Tomorrow, I head to Overlake Hospital in Bellevue for my abdominal surgery. Not allowed to eat anything today except water and clear liquids (no solid food, no milk, no soy, no red dyes). At 6pm tonight, I have to start my MoviPrep regimen which involves drinking two canisters of very nasty-tasting powder mixed with lukewarm water. It kind of tastes like liquid lemongrass and is supposed to "clear me out" so that my colon will be prepped for surgery. There's no end to the fun and glamour. I am trying to keep my spirits up, but it's especially hard when you're hungry too. This morning I got some strawberry yogurt on my hand while feeding Rowan and Spencer their breakfast. I had to stop myself before I licked it off! For lunch, the boys shared a Quarter Pounder with Diane, but only after we told them it was a Krabby Patty. The ruse worked beautifully since they love Spongebob Squarepants so much. They ate it all, except for the pickles. I was tempted to even eat those cast-offs from my toddlers' meal- that's the pitiful, hungry state I'm in....
Speaking of food, my friend Jenny and I had a few delicious hours last week to hang out and catch up. We had lunch at a new Vietnamese restaurant in Tukwila called The Lemon Leaf. It's right off the same exit as IKEA, but its interior decor reminded me of The Tamarind Tree in the International District. Very chic and upscale, but the menu was exceptionally affordable like most Vietnamese eateries are. She did find a live bug in her fresh herb/veggie plate (not in her main dish), but the staff was suitably embarrassed and gracious about removing her meal from the tab. We talked so much about our kids, work, life and ideals of happiness. We were so engrossed in our conversation that we pulled our party over to Anthony's Home Port in Des Moines during Happy Hour. I had a fresh, hot espresso shot poured over three scoops of vanilla ice cream, float-style. SO GOOD! My brother Jeff joined us since he lives just down the street, and the three of us contentedly polished off calimari, pan-fried oysters, and shrimp salsa & chips as we watched the sunset over the marina. I realized that I used to do this sort of thing all the time, and now, it seems like these moments of blissful relaxation, good conversation, and excellent appetizers are stolen moments.
It's only been 4 months since my diagnosis, but my world has become more somber. In that moment with Jenny and Jeff, enjoying food that I hadn't been able to eat in a long while, I truly savored and enjoyed it while I could. Today, I am still thinking of that food, but more importantly of the conversation we had. We all get dealt a rotten hand sometimes, but life is what you make of it- even if you have to go to a place that labels it Happy Hour for you. This week, my friend Gina wrote to me of her mom's and her grandmother's struggles with cancer. I know it must have been hard for her to dredge up those memories because she suffered along with them during their illness. I also spoke to my friend Joni, whose mom has been battling metastatic breast cancer (now in her liver) for the past 7 years- when they originally told her she had 6 months to live. I had a good conversation also with my friend Lynnett, who is having a hard time of her own and didn't want to bring it up because she was worried it would add to my burden. In sharing your sad stories, you also shared with me important lessons, and my spirits have been lifted by your gift.

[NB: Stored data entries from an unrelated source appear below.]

/-- 41_channel_mapper.md R133, its issue step on a valid descriptor: the descriptor's register id waits for the lock;
nothing else changes. -/
def Obligations.ReadRawIssuesItsRegister : Prop :=
  ∀ (d : Desc) (s : State), Ready s → d ∈ channelTable → ∃ rid, registerIdFor d.primary (!d.diff) = some rid ∧
    exec (.readRaw d) s = .next (s.setPhase s.who (.waitLock rid))

/-- 41_channel_mapper.md R134: an invalid descriptor completes in the issue step, takes no lock, writes no buffer and
makes no transport call: nothing but the caller's phase changes. -/
def Obligations.InvalidReadRawCompletesAtIssue : Prop :=
  ∀ (d : Desc) (s : State), Ready s → d ∉ channelTable →
    exec (.readRaw d) s = .next (s.setPhase s.who (.done ⟨.invalidChannel, .unit⟩))

/-- 42_voltage_scaler.md R163, R166, R167: READ_SCALE completes in its one step with exactly one of the regulator's
answers: any `VREF_W`-bit millivolts unchanged over exponent 10, or any `RERR_W`-bit code unchanged. That it does so for
every descriptor is 92_eei_decisions.md D11; that nothing else changes but the list of answers, whatever the lock holds, is
92_eei_decisions.md D12. -/
def Obligations.ReadScaleReportsTheRegulator : Prop :=
  ∀ (d : Desc) (s : State) (answer : MvAnswer) (rest : List MvAnswer), Ready s → s.mvAnswers = answer :: rest →
    mvFits s.params answer = true →
    exec (.readScale d) s = .next ({ s with mvAnswers := rest }.setPhase s.who (.done (match answer with
      | .ok mv => ⟨.ok, .scale mv 10⟩
      | .err code => ⟨.regulatorUnavailable, .regulatorCode code⟩)))

/-- READ_SCALE completes with no answer listed too, with a free value as the regulator's answer, of which nothing is
claimed but that it has the parameters' widths and that the response is of it (assumption log 3). -/
def Obligations.ReadScaleCompletesOnFreeAnswers : Prop :=
  ∀ (d : Desc) (s : State), Ready s → s.mvAnswers = [] → ∃ answer : MvAnswer, mvFits s.params answer = true ∧
    exec (.readScale d) s = .next ({ s with draws := s.draws + 1 }.setPhase s.who (.done (match answer with
      | .ok mv => ⟨.ok, .scale mv 10⟩
      | .err code => ⟨.regulatorUnavailable, .regulatorCode code⟩)))

/-- 42_voltage_scaler.md R165: READ_SCALE does not read its descriptor, and no READ_SCALE step ends in INVALID_CHANNEL. -/
def Obligations.ReadScaleIgnoresItsDescriptor : Prop :=
  ∀ (d d' : Desc) (s : State), exec (.readScale d) s = exec (.readScale d') s ∧
    ∀ (t : State) (v : Value), Ready s → exec (.readScale d) s = .next t →
      t.phaseOf s.who ≠ .done ⟨.invalidChannel, v⟩

/-- Every request inside its contract completes its issue step for a caller that is ready, and leaves that caller waiting
for the lock or with its response. -/
def Obligations.WellFormedRequestsComplete : Prop :=
  ∀ (i : Instr) (s : State), isRequest i = true → i.wellFormed = true → Ready s →
    ∃ t, exec i s = .next t ∧ ((∃ rid, t.phaseOf s.who = .waitLock rid) ∨ ∃ r, r.fits s.params = true ∧ t.phaseOf s.who = .done r)

/-! ### Wire commands -/

/-- 30_encoding.md R76 with 40_codec.md R107: each of the sixteen wire commands, when it is the command of the caller's
outstanding transfer, completes that transfer: the sample or the transport's error code as the response, the reply in
`rx` or `rx` unwritten (92_eei_decisions.md D8), the lock free, `tx` unchanged. The answer has the parameters' width; it is
the list's first and, with none listed, a free value of which nothing more is claimed (assumption log 3). That a wire
command's effect is its transfer's completion is the model's reading (assumption log 10). -/
def Obligations.WireCommandsCompleteTheirTransfer : Prop :=
  ∀ (filler : Byte), ∀ p ∈ wireCommands filler, ∀ (s : State) (rid : Byte),
    s.phaseOf s.who = .inXfer rid → s.xfer = some ⟨0x01, p.2.2, filler⟩ →
    ∃ t answer, exec p.1 s = .next t ∧ xferFits s.params answer = true ∧
      t.phaseOf s.who = .done (transactionResponse answer) ∧ rxAfter t.rx answer ∧
      t.lock = none ∧ t.xfer = none ∧ t.tx = s.tx ∧
      (∀ a rest, s.xferAnswers = a :: rest → t.xferAnswers = rest ∧ t.draws = s.draws ∧
        (xferFits s.params a = true → answer = a)) ∧
      (s.xferAnswers = [] → t.xferAnswers = [] ∧ t.draws = s.draws + 1)

/-- 60_exceptions.md R195: the transport answers only an outstanding transfer. A wire command that is not the caller's
outstanding command does nothing. The model's reading of a wire command off the wire (assumption log 10). -/
def Obligations.WireCommandsOffTheWireDoNothing : Prop :=
  ∀ (filler : Byte), ∀ p ∈ wireCommands filler, ∀ s : State,
    (s.xfer ≠ some ⟨0x01, p.2.2, filler⟩ ∨ ∀ rid, s.phaseOf s.who ≠ .inXfer rid) → exec p.1 s = .next s

/-! ### The steps of a transaction -/

/-- 40_codec.md R106: the acquire step takes the lock, writes all three bytes of `tx`, issues the transfer with them, and
moves the caller; nothing else changes. -/
def Obligations.AcquireStep : Prop :=
  ∀ (s : State) (c : CallerId) (rid : Byte) (rest : List Event), s.agenda = .acquire c :: rest →
    s.life = .attached → s.phaseOf c = .waitLock rid → s.lock = none →
    ∃ tx, memRead3 .tx tx = .ok ⟨0x01, rid, s.params.fillerByte⟩ ∧
      step s = .next (({ s with agenda := rest, who := c, lock := some c, tx := tx,
                                xfer := some ⟨0x01, rid, s.params.fillerByte⟩ }).setPhase c (.inXfer rid))

/-- 20_memory.md R62: any waiting caller may take a free lock, and a waiting caller blocks while the lock is held. That its
attempt while the lock is held is dropped, and leaves all else alone, is the model's choice (assumption log 5). -/
def Obligations.AnyWaiterTakesOnlyAFreeLock : Prop :=
  ∀ (s : State) (c : CallerId) (rid : Byte) (rest : List Event), s.agenda = .acquire c :: rest →
    s.life = .attached → s.phaseOf c = .waitLock rid →
    (s.lock = none → ∃ t, step s = .next t ∧ t.lock = some c ∧ t.phaseOf c = .inXfer rid) ∧
    (∀ d, s.lock = some d → step s = .next { s with agenda := rest, who := c })

/-- 40_codec.md R107: the completion step, for every register id: on success the reply in `rx`, the sample as response; on
failure `rx` unwritten (92_eei_decisions.md D8), the transport's `TERR_W`-bit code as response; in both the lock free and
`tx` unchanged; with no answer listed, likewise for a free value (assumption log 3). Nothing else changes. The invariant
says that an outstanding transfer has its command on the wire. -/
def Obligations.CompletionStep : Prop :=
  ∀ (s : State) (c : CallerId) (rid : Byte) (rest : List Event) (answers : List XferAnswer), Inv s →
    s.agenda = .complete c :: rest → s.phaseOf c = .inXfer rid →
    (∀ reply, s.xferAnswers = .ok reply :: answers →
      ∃ rx, memRead3 .rx rx = .ok reply ∧
        step s = .next (({ s with agenda := rest, who := c, xferAnswers := answers, rx := rx, lock := none,
                                  xfer := none }).setPhase c (.done ⟨.ok, .sample (decodeReply reply)⟩))) ∧
    (∀ code, code < 2 ^ s.params.terrWidth → s.xferAnswers = .err code :: answers →
      step s = .next (({ s with agenda := rest, who := c, xferAnswers := answers, rx := [], lock := none,
                                xfer := none }).setPhase c (.done ⟨.transportError, .transportCode code⟩))) ∧
    (s.xferAnswers = [] → ∃ answer rx, xferFits s.params answer = true ∧ rxAfter rx answer ∧
      step s = .next (({ s with agenda := rest, who := c, draws := s.draws + 1, rx := rx, lock := none,
                                xfer := none }).setPhase c (.done (transactionResponse answer))))

/-- 40_codec.md R105, R108: the uninterrupted run of a PERFORM_TRANSACTION: issued, acquired and completed in consecutive
events, on a free lock, with an answer listed. Three steps use exactly one transport answer; the command sent is the register
id's, all three bytes of it written to `tx` (92_eei_decisions.md D6); the response is that answer's, and `rx` holds the reply
or is unwritten after a failure (92_eei_decisions.md D8). For runs with other steps in between see
TransferIssuedOnceByItsAcquire and RunsAreSerialRuns. -/
def Obligations.PerformTransactionRuns : Prop :=
  ∀ (s : State) (c : CallerId) (rid : Byte) (rest : List Event) (answer : XferAnswer) (answers : List XferAnswer),
    ReadyFor s c → s.lock = none →
    s.agenda = .issue c (0x60000000 ||| rid.setWidth 32) :: .acquire c :: .complete c :: rest →
    s.xferAnswers = answer :: answers → xferFits s.params answer = true →
    (∃ m, Sys2Proof.core.run 2 s = .next m ∧ m.xfer = some ⟨0x01, rid, s.params.fillerByte⟩ ∧ m.lock = some c ∧
      m.xferAnswers = s.xferAnswers) ∧
    ∃ t, Sys2Proof.core.run 3 s = .next t ∧ t.phaseOf c = .done (transactionResponse answer) ∧
      memRead3 .tx t.tx = .ok ⟨0x01, rid, s.params.fillerByte⟩ ∧ rxAfter t.rx answer ∧ t.lock = none ∧ t.xfer = none ∧
      t.xferAnswers = answers ∧ t.agenda = rest ∧ ∀ c', c' ≠ c → t.phaseOf c' = s.phaseOf c'

/-- 41_channel_mapper.md R133, R135: the uninterrupted run of a READ_RAW of a table descriptor, likewise: it sends its
channel's command, uses exactly one transport answer, and responds with that answer's sample or error; `tx` as in
92_eei_decisions.md D6, and `rx` unwritten after a failure as in D8. -/
def Obligations.ReadRawRuns : Prop :=
  ∀ (s : State) (c : CallerId) (w : ReqWord) (d : Desc) (rid : Byte) (rest : List Event) (answer : XferAnswer)
    (answers : List XferAnswer),
    ReadyFor s c → s.lock = none → decodeReq w = .ok (.readRaw d) → d ∈ channelTable →
    registerIdFor d.primary (!d.diff) = some rid →
    s.agenda = .issue c w :: .acquire c :: .complete c :: rest → s.xferAnswers = answer :: answers →
    xferFits s.params answer = true →
    ∃ t, Sys2Proof.core.run 3 s = .next t ∧ t.phaseOf c = .done (transactionResponse answer) ∧
      memRead3 .tx t.tx = .ok ⟨0x01, rid, s.params.fillerByte⟩ ∧ rxAfter t.rx answer ∧ t.lock = none ∧ t.xfer = none ∧
      t.xferAnswers = answers ∧ t.agenda = rest ∧ ∀ c', c' ≠ c → t.phaseOf c' = s.phaseOf c'

/-- 20_memory.md R63, 60_exceptions.md R191 (the source's scenario 4), as an uninterrupted run: a READ_RAW fails with the
transport's code and no sample, and `rx` is unwritten (92_eei_decisions.md D8); the caller takes the response; the next
READ_RAW of the same channel succeeds. -/
def Obligations.FailureThenRecovery : Prop :=
  ∀ (s : State) (c : CallerId) (w : ReqWord) (d : Desc) (rest : List Event) (code : TransportCode) (reply : Bytes3)
    (answers : List XferAnswer),
    ReadyFor s c → s.lock = none → decodeReq w = .ok (.readRaw d) → d ∈ channelTable →
    s.agenda = .issue c w :: .acquire c :: .complete c :: .take c :: .issue c w :: .acquire c :: .complete c :: rest →
    s.xferAnswers = .err code :: .ok reply :: answers → code < 2 ^ s.params.terrWidth →
    (∃ t, Sys2Proof.core.run 3 s = .next t ∧ t.phaseOf c = .done ⟨.transportError, .transportCode code⟩ ∧
      t.lock = none ∧ t.rx = []) ∧
    (∃ t, Sys2Proof.core.run 4 s = .next t ∧ t.phaseOf c = .idle) ∧
    ∃ t, Sys2Proof.core.run 7 s = .next t ∧ t.phaseOf c = .done ⟨.ok, .sample (decodeReply reply)⟩ ∧
      t.lock = none ∧ memRead3 .rx t.rx = .ok reply

/-- 10_state.md R27, 60_exceptions.md R191: a caller takes its response and is idle; nothing else changes. That a caller
with no response takes nothing, its attempt dropped, is the model's choice (assumption log 5). -/
def Obligations.TakeStep : Prop :=
  ∀ (s : State) (c : CallerId) (rest : List Event), s.agenda = .take c :: rest →
    (∀ r, s.phaseOf c = .done r → step s = .next ({ s with agenda := rest, who := c }.setPhase c .idle)) ∧
    ((∀ r, s.phaseOf c ≠ .done r) → step s = .next { s with agenda := rest, who := c })

/-! ### Attach, detach, reset -/

/-- 10_state.md R45 and 70_reset_and_hazards.md R221: the state after reset, read as the state after a successful attach
(assumption log 1). The filler and the width of the reference voltage are the spec's defaults (92_eei_decisions.md D5, D17).
The handles, the number of callers, the error codes' widths and the model's own fields are not claimed here. -/
def Obligations.ResetIsTheAttachedState : Prop :=
  State.reset.life = .attached ∧ State.reset.lock = none ∧
  (∀ i : Fin 3, readByte .tx State.reset.tx i = .error (.unwrittenByte .tx i)) ∧
  (∀ i : Fin 3, readByte .rx State.reset.rx i = .error (.unwrittenByte .rx i)) ∧
  (∀ c, State.reset.phaseOf c = .idle) ∧ State.reset.params.fillerByte = 0x00 ∧
  State.reset.params.vrefWidth = 32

What I realized is that I have a lot of STRONG WOMEN as friends. This includes my 214 friends, my amazing cousins, childhood friends and even many co-workers over the years who have demonstrated their integrity and good character time and again. They face adversity, raise their children, juggle a career, and still find a way to prevail. But we can only do that with a strong support network and friends that we can rely on to vent with, share lessons with, and hope with. We all have sadness and struggles in our lives, but we must also have each other to help us through it. My friends Kimchi and Tina are both pregnant now, and expecting their first child soon. I want to be there to celebrate with them as they join an even greater sisterhood.
As I head into surgery tomorrow, I'll be thinking of my sons and what I want to teach them about my experience long after it's over. They won't remember any of this, but I still want them to know it happened. They need to know that their mother was strong for them long before they could ever see it for themselves, and she could only get through it with the combined strength of so many women who have been, and remain, her friends and allies. I hope to teach them how precarious life can be, and the only defense is strong and resilient friendships. I will also teach them to treat the women in their lives kindly and with respect. As women, we bear our children and we continue to bear so much in life just to ensure that our kids can grow up safe and healthy. We love them, protect them, and teach them- sometimes at great sacrifice to our own health or sense of happiness. But what I wish most for my girlfriends out there is many Happy Hours to come. Please know that you deserve to smile and to be happy, no matter who or what in your life is bringing you down. Know this so that you can raise daughters who become happy, strong women themselves and sons who know how to treat women. To the good men I know, continue to honor the women you love. Take a moment to recognize and appreciate how much they do for you before it's too late. Teach your sons well, for they will look to you as an example of what a man should be.
To ALL of my friends, thank you so much for your support and continued friendship. When I come out on the other side, I will be calling you for coffee or Happy Hour- Count on it!!!